All or portions of the tools and processes described herein, and various modifications thereof, may be controlled, at least in part, using a control system comprising one or more computing systems using one or more computer programs. Examples of computing systems include one or more desktop computers, laptop computers, servers, server farms, and mobile computing devices (e.g., smartphones, feature phones, and tablet computers), alone or in combination.

The computer program can be tangibly embodied in one or more information carriers, e.g., in one or more non-transitory machine-readable storage media. A computer program can be written in any form of programming language, including compiled or interpreted languages, and it can be deployed as a stand-alone program or as a module, component, subroutine, or unit suitable for use in a computing environment. A computer program can be deployed to be executed on one computer system or on multiple computer systems that are distributed across multiple sites and interconnected by a network.

Acts associated with implementing a process may be performed by one or more programmable processors executing one or more computer programs. All or portions of the tools and processes can comprise special purpose logic circuitry, e.g., a Field Programmable Gate Array (FPGA), or an ASIC Application Specific Integrated Circuit (ASIC), or both.

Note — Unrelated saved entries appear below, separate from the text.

-- ==== Sys2Proof/Tests/Slice0.lean ====
section
/-! SUPPORT. The implementer's own tests: well-formedness refuses an ill-formed term for each of its checks, and the worked
examples of the manual come out as the manual has them. -/

set_option Elab.async false

namespace Sys2Proof.Tests

open Sys2Proof Sys2Proof.Machine

/-! ### Well-formedness: one ill-formed term for each check -/

/-- A bring-up, an ageing sample and a region reset that are in range. -/
def up : BringUp := {}

theorem test_wf_readings : ([.moduleReset (cmd []) { up with fwBad := 16 } {}, .moduleReset (cmd []) { up with fwDiffer := 4 } {}, .moduleReset (cmd []) { up with lanes := 65536 } {},
    .moduleReset (cmd []) { up with cages := 1024 } {}, .moduleReset (cmd []) { up with trained := [] } {}, .moduleReset (cmd []) { up with trained := List.replicate 16 (some (.pass 256)) } {},
    .moduleReset (cmd []) { up with fails := [{ unit_ := 256, index := 0 }] } {}, .moduleReset (cmd []) { up with resets := [(16, {})] } {}, .moduleReset (cmd []) { up with ms := 65536 } {},
    .moduleReset (cmd []) up { misses := 512 }, .calSave (cmd []) (.failed 2097153), .jobClear (cmd []) [(0, { seam := [none, none, none, none] })],
    .jobClear (cmd []) [(0, { stn := [none, none, none, none] })], .fwUpdate (cmd []) true { svn := 256 }, .fwUpdate (cmd []) true { minIoRev := 256 }] : List Instr).all (!·.wf) = true := by
  decide +kernel

theorem test_wf_settings : ([.configStage (cmd []) { crossing := [(0, 0)] } true, .configStage (cmd []) { keys := [(16, { role := 1 })] } true, .configStage (cmd []) { keys := [(0, {})] } true,
    .configStage (cmd []) { capW := 65536 } true, .configStage (cmd []) { sagPct := 256 } true] : List Instr).all (!·.wf) = true := by
  decide +kernel

theorem test_wf_carding : ([.cardingPair 0 [{ unit_ := 1, index := 65536 }] [] [], .cardingPair 0 [{ unit_ := 1, index := 0, bit := 65536 }] [] [],
    .cardingPair 0 [] [{ unit_ := 1, index := 0, spare := 5 }] [], .cardingPair 0 [] [{ unit_ := 1, index := 0, spareLeft := 65536 }] [], .cardingPair 0 [] [] [(16, {})],
    .cardingThermalStop 0 [(16, {})], .stackTrainDone 0 (.pass 256), .stackRepairDone 0 true [] 256] : List Instr).all (!·.wf) = true := by
  decide +kernel

theorem test_wf_host : ([.msixTableWrite 0 bar0Bytes 1 true 0, .msixTableWrite 0 0 0 true 0, .msixTableWrite 0 0 65 true 0, .hostRoWrite 0 bar0Bytes false, .hostRoWrite 0 4 false, .badShapeAccess 0 bar0Bytes false,
    .bar2Read 0 (2 ^ 40) 1, .bar2Read 0 0 0, .bar2Read 0 0 4097, .bar2Write 0 (2 ^ 40) [some 0] false, .bar2Write 0 0 [] false, .bar4Access 0 (2 ^ 40) 1 none, .bar4Access 0 0 0 none, .bar4Access 0 0 4097 none,
    .bar4Access 0 0 2 (some [1])] : List Instr).all (!·.wf) = true := by
  decide +kernel

theorem test_wf_power : ([.spindleSelfcheckFail 0 16, .iodieReturn 0 { x0 := 17, x1 := 0 }, .iodieReturn 0 { x0 := 0, x1 := 17 }, .iolinkUp { x0 := 17, x1 := 0 }, .iolinkUp { x0 := 0, x1 := 17 }, .configAutoRollback 16, .nvmWindowOpen 0 65536, .supplyOn 65536 0 up, .failRecover 65536 up,
    .powerFail (.low 0) (List.replicate 17 (0, 0)), .powerFail (.low 0) [(65536, 0)], .powerFail (.low 0) [(0, 65536)], .powerWindow 65536 0 0, .powerWindow 0 65536 0, .powerWindow 0 0 65536,
    .powerRelax 65536, .thermalReading (.die 0) 256, .bandgapCompare (List.replicate 19 0), .ageingSample { stagePs := List.replicate 9 0 }, .ageingSample { eye := List.replicate 9 0 },
    .ageingSample { lin := List.replicate 35 0 }] : List Instr).all (!·.wf) = true := by
  decide +kernel

theorem test_wf_cells : ([.scalarMem 0 0 { load := true, reg := 0, base := 0, offset := 0, bytes := 0 }, .scalarMem 0 0 { load := true, reg := 0, base := 0, offset := 0, bytes := 9 },
    .vectorMem 0 0 { load := true, v := 0, base := 0, offset := 0, stride := 0, elem := 0, count := 1 }, .vectorMem 0 0 { load := true, v := 0, base := 0, offset := 0, stride := 0, elem := 1, count := 257 },
    .convert 0 0 { vd := 0, vs := 0, src := 16, dst := 0, round := 0 }, .convert 0 0 { vd := 0, vs := 0, src := 0, dst := 16, round := 0 }, .desc 0 0 (.index 65536) true, .moduleBarrierRelease 0 256,
    .barrierTimeout 0 256, .sramReadError (2 ^ 30) 1 (.stream 0), .sramReadError 0 0 (.stream 0), .sramReadError 0 73 (.stream 0), .sramScrub (2 ^ 30) 0, .redTimeout 0 4096,
    .droopChange 0 2048, .gateHold 0 0 0, .gateHold 0 256 0, .gateHold 0 1 65536, .leaCompare { skews := List.replicate 20 0, halves := [] }, .leaCompare { skews := [], halves := List.replicate 9 0 }] : List Instr).all (!·.wf) = true := by
  decide +kernel

theorem test_wf_streams : ([.ringFlitArrival 0 { flit with type_ := 16 } .none, .ringFlitArrival 0 { flit with rangeCount := 256 } .none, .ringFlitArrival 0 { flit with data := List.replicate 257 0 } .none,
    .packetReceive 0 0 { spkt 0 with dst := 64 } true, .packetReceive 0 0 { spkt 0 with src := 64 } true, .packetReceive 0 0 { spkt 0 with type_ := 16 } true, .packetReceive 0 0 { spkt 0 with length := 1025 } true,
    .packetReceive 0 0 { spkt 0 with status := 16 } true, .packetReceive 0 0 { spkt 0 with space := 4 } true, .plyWindow 0 { goodPly with eqRes := 256 },
    .plyWindow 0 { goodPly with sigmaUc := 65536 }, .plyWindow 0 { goodPly with codes := [64] }, .plyProofMiss { port := 0, slot := 0, code := 64 }, .plyResidueCheck 0 [64], .lightWindow 0 { powers := [] }, .lightCommission (cmd []) [⟨0, false, []⟩], .plyGo 0 0 256, .telemetrySample 5 false] : List Instr).all (!·.wf) = true := by
  decide +kernel

theorem test_wf_memory : ([.hbmRead (2 ^ 40) 0 0 0 .unit, .hbmRead 0 1025 0 0 .unit, .hbmCeWriteback 4500000000, .hbmScrub 4500000000 0, .hbmScrub 0 1025, .stackTempRead 0 256 0, .stackTempRead 0 0 256,
    .linkFlit 0 { seq := 0, kind := 1, crCount := 1024 } true, .linkFlit 0 { seq := 0, kind := 1, data := List.replicate 245 0 } true,
    .reelRead 0 (pkt 1) 1025, .readResp 0 { pkt 2 with data := List.replicate 4097 0 }, .gatherFlush 0 65536, .stagedFetch 0 65536, .mcastBranchDrop 0 65536,
    .trainDone 0 none 65536, .linkResponse 0 0 256 0 true, .cmapReq 0 0 256 0, .cmapReq 0 0 0 256] : List Instr).all (!·.wf) = true := by
  decide +kernel

theorem test_wf_allows : ([.nop (cmd []), .moduleReset (cmd []) up {}, .configStage (cmd []) {} true, .packetReceive 0 0 (spkt 0) true, .ringFlitArrival 0 flit .none, .plyWindow 0 goodPly] : List Instr).all (·.wf) = true := by
  decide +kernel

/-- No row of the opcode table has bits, so no word spells a command. -/
theorem test_no_word_spells : decodeTableWord 8 0 = none := rfl

/-! ### Numbers: the worked examples of chapters 2 and 10 -/

/-- Rows of the twofold dot product of chapter 2: element bytes and scale words. -/
def dotA : OperRow := ⟨.fp4, [0xC3, 0x17, 0, 0, 0, 0, 0, 0, 0x95, 0, 0, 0, 0, 0, 0, 0], [0x7E, 0x18, 0, 0, 0, 0, 0, 0]⟩
def dotB : OperRow := ⟨.fp4, [0x56, 0x7A, 0, 0, 0, 0, 0, 0, 0x34, 0, 0, 0, 0, 0, 0, 0], [0x80, 0x01, 0, 0, 0, 0, 0, 0]⟩

/-- C = -55,296 at 2^-16, and the FP32 result 0xBF58_0000 = -0.84375. -/
theorem test_twofold_dot : fp4Block dotA dotB 3 32 0 = .fin (-55296) (-16) ∧ fp4Dot (fun _ _ _ => .rne) dotA dotB 3 32 0 = (0xBF580000, {}) := by
  decide +kernel

/-- It becomes code 0xD beside an output of 2.5 in the other micro-block: SCALE 0x7E, NUDGE_0 = 1. -/
theorem test_twofold_out : rowOut .fp4 3 0 none (fun _ => .rne) (.fin (-27) (-5) :: List.replicate 15 (.fin 0 0) ++ .fin 5 (-1) :: List.replicate 15 (.fin 0 0)) =
    ([0x0D, 0, 0, 0, 0, 0, 0, 0, 0x06, 0, 0, 0, 0, 0, 0, 0], [0x7E, 0x01, 0, 0, 0, 0, 0, 0], {}) := by
  decide +kernel

/-- Under SR_SEEDED the threshold is 24,576. -/
theorem test_seeded_threshold : cp4 .fp4 (.sr 24575) (.fin (-27) (-3)) = (0xE, {}) ∧ cp4 .fp4 (.sr 24576) (.fin (-27) (-3)) = (0xD, {}) := by
  decide +kernel

/-- 6.2 is written as 6 and not counted (R50). -/
theorem test_fp4_near_the_top : cp4 .fp4 .rne (.fin 62 (-3)) = (0x7, { sat := 1 }) ∧ cp4 .fp4 .rne (.fin 396 (-6)) = (0x7, {}) := by
  decide +kernel

/-- Sums of the ply group of chapter 10, w = 4: U_0 = 33 and U_1 = 24; with the miscount their sum is 53. -/
theorem test_ply_sums : (countSums 4 ((List.range 256).map fun i => if i = 0 then 3 else if i = 64 then 1 else if i = 128 then 3 else if i = 192 then 2 else if i = 1 then 2 else if i = 65 then 3 else if i = 129 then 2 else if i = 193 then 1 else 0)).take 3 = [33, 24, 0] ∧
    (countSums 4 ((List.range 256).map fun i => if i = 0 then 3 else if i = 64 then 1 else if i = 128 then 2 else if i = 192 then 2 else if i = 1 then 2 else if i = 65 then 3 else if i = 129 then 2 else if i = 193 then 1 else 0)).sum = 53 := by
  decide +kernel

/-! ### Places and names: chapters 8, 9, 12, 13, 24 -/

theorem test_address_is_placed : stackOf 4886718336 = 12 ∧ localLine 4886718336 = 0x2468AF ∧ stackOf (0x48D15A * 1024) = 15 := by
  decide +kernel

theorem test_visiting_order : position 42 3 = 6 ∧ position 42 20 = 11 ∧ position 42 18 = 7 ∧ position 42 5 = 10 := by
  decide +kernel

theorem test_phase_names : phaseId 0 0 818 = 0x80000332 ∧ phaseId 0 1 466 = 0x800101D2 := by
  decide +kernel

theorem test_counter_address : Ctr.teaselReplay.addr 1987 = 0x0100BE18 := by
  decide +kernel

/-- FADD_I64 of 5 to 256, as node 0x0B02 applies it. -/
theorem test_atomic_adds : applyAop 0 256 5 0 = 261 := by
  decide +kernel

/-! ### Queues and order: chapters 15 to 17 and 19 -/

theorem test_admin_rings : (adminQueue 0 0x0000004012340101).base = 0x4012340000 ∧ (adminQueue 0 0x0000004012340101).sizeLog2 = 8 ∧ (adminQueue 1 0x0000004012360201).base = 0x4012360000 ∧
    (adminQueue 1 0x0000004012360201).sizeLog2 = 10 ∧ ({ adminQueue 1 0x0000004012360201 with tail := 1023 } : QueueSt).phase = true ∧ ({ adminQueue 1 0x0000004012360201 with tail := 1024 } : QueueSt).phase = false := by
  decide +kernel

/-- The withdrawal of chapter 16, byte by byte. -/
def withdrawal : Stamped := { queue := 0, stamp := 9999996000, entry := [0x08, 0x05, 0, 1, 0xFF, 0xFF, 0xFF, 0xFF, 0x00, 0xE4, 0x0B, 0x54, 2, 0, 0, 0, 0x25] ++ List.replicate 47 0 }

theorem test_entry_is_read : withdrawal.opcode = 0x0508 ∧ withdrawal.cmd.seq = 0xFFFFFFFF ∧ withdrawal.cmd.deadline = 10000000000 ∧ withdrawal.cmd.field ready 16 1 = 37 := by
  decide +kernel

theorem test_sequence_wrap : seqNew { seqSeen := true, lastSeq := 0xFFFFFFFE } 0xFFFFFFFF = true ∧ seqNew { seqSeen := true, lastSeq := 0xFFFFFFFF } 0 = true ∧ seqNew { seqSeen := true, lastSeq := 0 } 0xFFFFFFFE = false := by
  decide +kernel

/-- Its entry: epoch 8 without the loop, status OK; a stamp at the deadline makes it LATE. -/
theorem test_withdrawal : (match exec (.loopWithdraw withdrawal.cmd) { (lit.modQueue 0 fun q => { q with seqSeen := true, lastSeq := 0xFFFFFFFE }) with creel := { lit.creel with epoch := 7 } } with
      | .next t => decide (t.creel.epoch = 8) && decide ((t.loopSt 37).state = .withdrawn) && decide ((t.queue 0).lastSeq = 0xFFFFFFFF) &&
          decide ((t.mems.host 0).read 0 8 = [0xFF, 0xFF, 0xFF, 0xFF, 0, 0, 0, 3]) && decide ((t.mems.host 0).read 16 4 = [8, 0, 0, 0])
      | _ => false) = true ∧
    (check lit { op := 0x0508, named := [(16, 16)], needsJob := true } { withdrawal.cmd with stamp := 10000000000 } {}).map (·.status) = some .late := by
  decide +kernel

/-- Three doorbells on one stamp: A queue 5, A queue 7, B queue 2, in whatever order they come. -/
theorem test_merged_order :
    let s := (ready.modQueue 2 fun q => { q with port := 1 })
    let e (q : Nat) : Stamped := { queue := q, stamp := 1000250, entry := [] }
    (s.insertMerged (e 5) (s.insertMerged (e 7) (s.insertMerged (e 2) []))).map (·.queue) = [5, 7, 2] ∧ (s.insertMerged (e 2) (s.insertMerged (e 7) (s.insertMerged (e 5) []))).map (·.queue) = [5, 7, 2] := by
  decide +kernel

theorem test_priorities : srcPrio 0x20B = 5 ∧ srcPrio 0x030 = 12 ∧ srcPrio 0x031 = 6 := by
  decide +kernel

/-! ### Power, ageing and the link: chapters 20 to 22 -/

theorem test_sag : (match exec (.sagEnter 46999) ready with | .next t => decide (t.pow.supply = .sag) && decide (t.pow.level = 4) | _ => false) = true := by
  decide +kernel

/-- 424 ps take die 3 from +10 mV to +15 mV, its set-point to 0.765 V. -/
theorem test_guardband_step :
    let s : State := { ready with cal := { ready.cal with summaries := [{ stagePs := [0, 0, 0, 424] }] }, plan := { ready.plan with guard := [(3, 10)] } }
    s.setPoint 6 = 760 ∧ (s.replanGuard 3).plan.guard.get 0 3 = 15 ∧ (s.replanGuard 3).setPoint 6 = 765 ∧ (s.replanGuard 3).cal.railTarget.get 750 7 = 765 := by
  decide +kernel

/-- A narrower link commits an epoch with cause PARTIAL_RESET. -/
theorem test_narrow_link :
    let s : State := { ready with creel := { ready.creel with epoch := 0x11, lanes := 16, mapped := true, standing := 0 } }
    let t := s.linkTrained { x0 := 16, x1 := 8 }
    t.spin.width = 8 ∧ t.creel.epoch = 0x12 ∧ t.creel.lanes = 8 ∧ t.creel.lastCause = 5 := by
  refine ⟨?_, ?_, ?_, ?_⟩ <;> decide +kernel

/-- A wider one commits none, and the width stays the map's. -/
theorem test_wide_link :
    let s : State := { ready with creel := { ready.creel with epoch := 0x12, lanes := 8, mapped := true, standing := 0 } }
    let t := s.linkTrained { x0 := 16, x1 := 16 }
    t.spin.width = 8 ∧ t.creel.epoch = 0x12 := by
  refine ⟨?_, ?_⟩ <;> decide +kernel

/-- A READ, 32 bytes of VC 0, crosses from one flit into the next; whole, it gives back one credit (R291, R297). -/
theorem test_flit_credits :
    let k := reelBytes { dst := 1, src := 2, opcode := 1 }
    let a : RPortSt := { state := .up }
    let b := a.sequenced { seq := 0, kind := 1, data := List.replicate 212 1 }
    let c : RPortSt := { a with rx := k.take 20, rxSeq := 1 }
    let f : LFlit := { seq := 1, kind := 1, data := k.drop 20 }
    b.rxSeq = 1 ∧ c.returns f = [(0, 1)] ∧ (c.sequenced f).rx = [] ∧ ((c.sequenced f).says [(0, 1)]).said = [0x81001000] := by
  decide +kernel

/-- A port in TRAIN advertises 4,096 credits of VC 5 in five CONTROL flits; a 256-byte flit ends with its CRC (R291, R298). -/
theorem test_flit_adverts : ((({} : RPortSt).advertises.said).filter fun h => decide (h.toNat / 2 ^ 28 % 8 = 5)).map (·.toNat / 2 ^ 31 % 1024) = [1023, 1023, 1023, 1023, 4] ∧
    (LinkData.bytes { seq := 0, head := 0, data := List.replicate 244 0 }).length = 256 := by
  decide +kernel

/-- A fresh MSI-X entry is masked, and its pending bit can be read (R316). -/
theorem test_msix_read : let x : PortSt := { pba := [(33, true)] }
    x.msixValue 0x80008 8 = 2 ^ 32 ∧ x.msixValue 0xC0000 8 = 2 ^ 33 ∧ x.msixValue 0x80004 8 = BitVec.allOnes 64 := by
  decide +kernel

/-! ### Check values of the published codes -/

/-- CRC-32 of "123456789" (IEEE 802.3), and the first bytes of SHA-512 of "abc" (FIPS 180-4). -/
theorem test_published_codes : crc32 ((List.range 9).map fun i => BitVec.ofNat 8 (49 + i)) = 0xCBF43926 ∧ (sha512 [97, 98, 99]).take 8 = [0xDD, 0xAF, 0x35, 0xA1, 0x93, 0x61, 0x7A, 0xBA] := by
  decide +kernel

end Sys2Proof.Tests
end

Processors suitable for the execution of a computer program include, by way of example, both general and special purpose microprocessors, and any one or more processors of any kind of digital computer. Generally, a processor will receive instructions and data from a read-only memory area or a random access memory area or both. Components of computers, including servers, include one or more processors for executing instructions and one or more memory area devices for storing instructions and data. Generally, a computer will also include, or be operatively coupled to receive data from, or transfer data to, one or more machine-readable storage media, or both.

A non-transitory machine-readable storage medium includes a mass storage device for storing data, such as a magnetic, magneto-optical disk, or optical disk. Non-transitory machine-readable storage media suitable for embodying computer program instructions and data include all forms of non-volatile storage. Non-transitory machine-readable storage media include, for example, semiconductor memory device (e.g., erasable programmable read-only memory (EPROM), electrically erasable programmable read-only memory (EEPROM), and flash memory device). The non-transitory machine-readable storage medium includes, for example, a magnetic disk (e.g., a built-in hard disk or a removable magnetic disk), a magneto-optical disk, and a CD (compact disc) ROM (read only memory) and a DVD (digital versatile disc) ROM.

Each computing device may include a hard disk drive for storing data and computer programs, one or more processing devices (e.g., microprocessors), and memory (e.g., RAM) for executing the computer programs.

Elements of different embodiments described may be combined to form other embodiments not specifically set forth previously. In general, elements may be excluded from the described tools and processes without adversely affecting the operation of the tools and processes or the operation of the overall system. Further, various discrete elements may be combined into one or more separate elements to perform the functions described in this specification.

Other embodiments not specifically described in the specification are also within the scope of the following claims.

The claimed embodiments are as set forth in the appended claims.